Nothing is needed except the lines below that run from the one with "u => some u" through the one with "decode Cfg.default (.frame [0b11_00111_0, 0x12, 0x34, 0x56])", repeated exactly.

*** Dataset entries ***

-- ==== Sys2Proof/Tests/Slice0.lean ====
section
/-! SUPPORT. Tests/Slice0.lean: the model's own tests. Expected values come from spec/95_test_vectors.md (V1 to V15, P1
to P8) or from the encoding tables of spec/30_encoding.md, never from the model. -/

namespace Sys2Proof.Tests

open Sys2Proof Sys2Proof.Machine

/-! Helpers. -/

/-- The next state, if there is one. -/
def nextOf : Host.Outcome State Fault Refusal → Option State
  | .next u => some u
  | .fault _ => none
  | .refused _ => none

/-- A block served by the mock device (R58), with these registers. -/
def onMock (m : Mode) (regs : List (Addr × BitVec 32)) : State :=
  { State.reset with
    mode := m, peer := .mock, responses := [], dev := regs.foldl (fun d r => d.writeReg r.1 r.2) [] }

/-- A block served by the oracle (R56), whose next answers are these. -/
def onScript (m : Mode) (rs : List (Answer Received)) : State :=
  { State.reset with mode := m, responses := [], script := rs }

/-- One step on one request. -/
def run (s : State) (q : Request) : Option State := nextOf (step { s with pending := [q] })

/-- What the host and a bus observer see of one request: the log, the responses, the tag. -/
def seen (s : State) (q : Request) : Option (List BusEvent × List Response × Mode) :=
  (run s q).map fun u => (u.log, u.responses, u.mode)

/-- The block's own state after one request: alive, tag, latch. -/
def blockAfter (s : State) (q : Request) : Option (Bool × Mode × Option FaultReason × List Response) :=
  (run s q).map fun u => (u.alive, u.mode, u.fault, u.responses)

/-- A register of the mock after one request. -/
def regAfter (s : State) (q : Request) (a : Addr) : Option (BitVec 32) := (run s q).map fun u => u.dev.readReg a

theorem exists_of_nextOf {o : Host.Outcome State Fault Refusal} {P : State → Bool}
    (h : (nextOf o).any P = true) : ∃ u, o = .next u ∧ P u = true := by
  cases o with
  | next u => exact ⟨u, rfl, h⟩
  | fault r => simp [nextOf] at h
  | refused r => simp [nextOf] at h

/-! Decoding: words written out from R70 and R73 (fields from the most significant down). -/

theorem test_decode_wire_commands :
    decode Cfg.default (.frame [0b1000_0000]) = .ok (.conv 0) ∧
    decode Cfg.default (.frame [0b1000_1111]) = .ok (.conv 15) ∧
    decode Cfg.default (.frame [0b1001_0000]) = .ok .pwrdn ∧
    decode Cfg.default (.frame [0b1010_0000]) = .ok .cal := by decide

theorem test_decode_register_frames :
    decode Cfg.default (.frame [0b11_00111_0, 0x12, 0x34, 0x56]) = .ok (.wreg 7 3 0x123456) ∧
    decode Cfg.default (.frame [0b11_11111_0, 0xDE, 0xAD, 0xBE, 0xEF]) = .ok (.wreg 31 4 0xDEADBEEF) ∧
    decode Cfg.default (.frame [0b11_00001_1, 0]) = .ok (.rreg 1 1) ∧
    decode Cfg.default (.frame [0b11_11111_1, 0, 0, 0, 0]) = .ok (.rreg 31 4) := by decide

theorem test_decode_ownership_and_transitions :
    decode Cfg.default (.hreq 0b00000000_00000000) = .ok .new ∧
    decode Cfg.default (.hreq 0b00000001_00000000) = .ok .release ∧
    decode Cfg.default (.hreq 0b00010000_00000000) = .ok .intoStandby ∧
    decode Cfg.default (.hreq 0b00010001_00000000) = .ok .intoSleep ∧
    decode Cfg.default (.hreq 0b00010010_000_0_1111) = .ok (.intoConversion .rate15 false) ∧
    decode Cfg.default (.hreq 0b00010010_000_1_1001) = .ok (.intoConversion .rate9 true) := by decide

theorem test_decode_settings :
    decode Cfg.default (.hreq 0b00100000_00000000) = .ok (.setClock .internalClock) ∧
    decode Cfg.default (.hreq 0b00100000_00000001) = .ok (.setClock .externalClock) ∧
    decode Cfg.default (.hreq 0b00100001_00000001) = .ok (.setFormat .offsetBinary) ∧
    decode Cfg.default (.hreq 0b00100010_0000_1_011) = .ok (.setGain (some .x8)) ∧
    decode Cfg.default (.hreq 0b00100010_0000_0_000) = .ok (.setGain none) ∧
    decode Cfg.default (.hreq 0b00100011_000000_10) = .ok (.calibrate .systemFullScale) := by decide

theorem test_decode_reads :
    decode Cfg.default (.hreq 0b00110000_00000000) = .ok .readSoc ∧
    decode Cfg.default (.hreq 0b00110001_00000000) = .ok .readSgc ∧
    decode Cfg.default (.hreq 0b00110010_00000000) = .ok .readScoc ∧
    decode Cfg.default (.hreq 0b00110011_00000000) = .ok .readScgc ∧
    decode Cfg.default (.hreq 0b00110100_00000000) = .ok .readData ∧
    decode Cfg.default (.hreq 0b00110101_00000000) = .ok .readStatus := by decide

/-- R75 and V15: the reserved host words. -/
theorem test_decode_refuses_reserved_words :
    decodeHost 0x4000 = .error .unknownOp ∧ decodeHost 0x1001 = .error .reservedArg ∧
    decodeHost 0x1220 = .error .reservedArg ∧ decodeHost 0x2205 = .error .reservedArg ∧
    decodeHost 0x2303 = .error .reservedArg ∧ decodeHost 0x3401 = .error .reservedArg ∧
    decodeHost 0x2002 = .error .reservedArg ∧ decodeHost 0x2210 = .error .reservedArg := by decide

*** End of Dataset entries ***

## [Exercise output]
  | .next u => some u
  | .fault _ => none
  | .refused _ => none

/-- A block served by the mock device (R58), with these registers. -/
def onMock (m : Mode) (regs : List (Addr × BitVec 32)) : State :=
  { State.reset with
    mode := m, peer := .mock, responses := [], dev := regs.foldl (fun d r => d.writeReg r.1 r.2) [] }

/-- A block served by the oracle (R56), whose next answers are these. -/
def onScript (m : Mode) (rs : List (Answer Received)) : State :=
  { State.reset with mode := m, responses := [], script := rs }

/-- One step on one request. -/
def run (s : State) (q : Request) : Option State := nextOf (step { s with pending := [q] })

/-- What the host and a bus observer see of one request: the log, the responses, the tag. -/
def seen (s : State) (q : Request) : Option (List BusEvent × List Response × Mode) :=
  (run s q).map fun u => (u.log, u.responses, u.mode)

/-- The block's own state after one request: alive, tag, latch. -/
def blockAfter (s : State) (q : Request) : Option (Bool × Mode × Option FaultReason × List Response) :=
  (run s q).map fun u => (u.alive, u.mode, u.fault, u.responses)

/-- A register of the mock after one request. -/
def regAfter (s : State) (q : Request) (a : Addr) : Option (BitVec 32) := (run s q).map fun u => u.dev.readReg a

theorem exists_of_nextOf {o : Host.Outcome State Fault Refusal} {P : State → Bool}
    (h : (nextOf o).any P = true) : ∃ u, o = .next u ∧ P u = true := by
  cases o with
  | next u => exact ⟨u, rfl, h⟩
  | fault r => simp [nextOf] at h
  | refused r => simp [nextOf] at h

/-! Decoding: words written out from R70 and R73 (fields from the most significant down). -/

theorem test_decode_wire_commands :
    decode Cfg.default (.frame [0b1000_0000]) = .ok (.conv 0) ∧
    decode Cfg.default (.frame [0b1000_1111]) = .ok (.conv 15) ∧
    decode Cfg.default (.frame [0b1001_0000]) = .ok .pwrdn ∧
    decode Cfg.default (.frame [0b1010_0000]) = .ok .cal := by decide

theorem test_decode_register_frames :
    decode Cfg.default (.frame [0b11_00111_0, 0x12, 0x34, 0x56]) = .ok (.wreg 7 3 0x123456) ∧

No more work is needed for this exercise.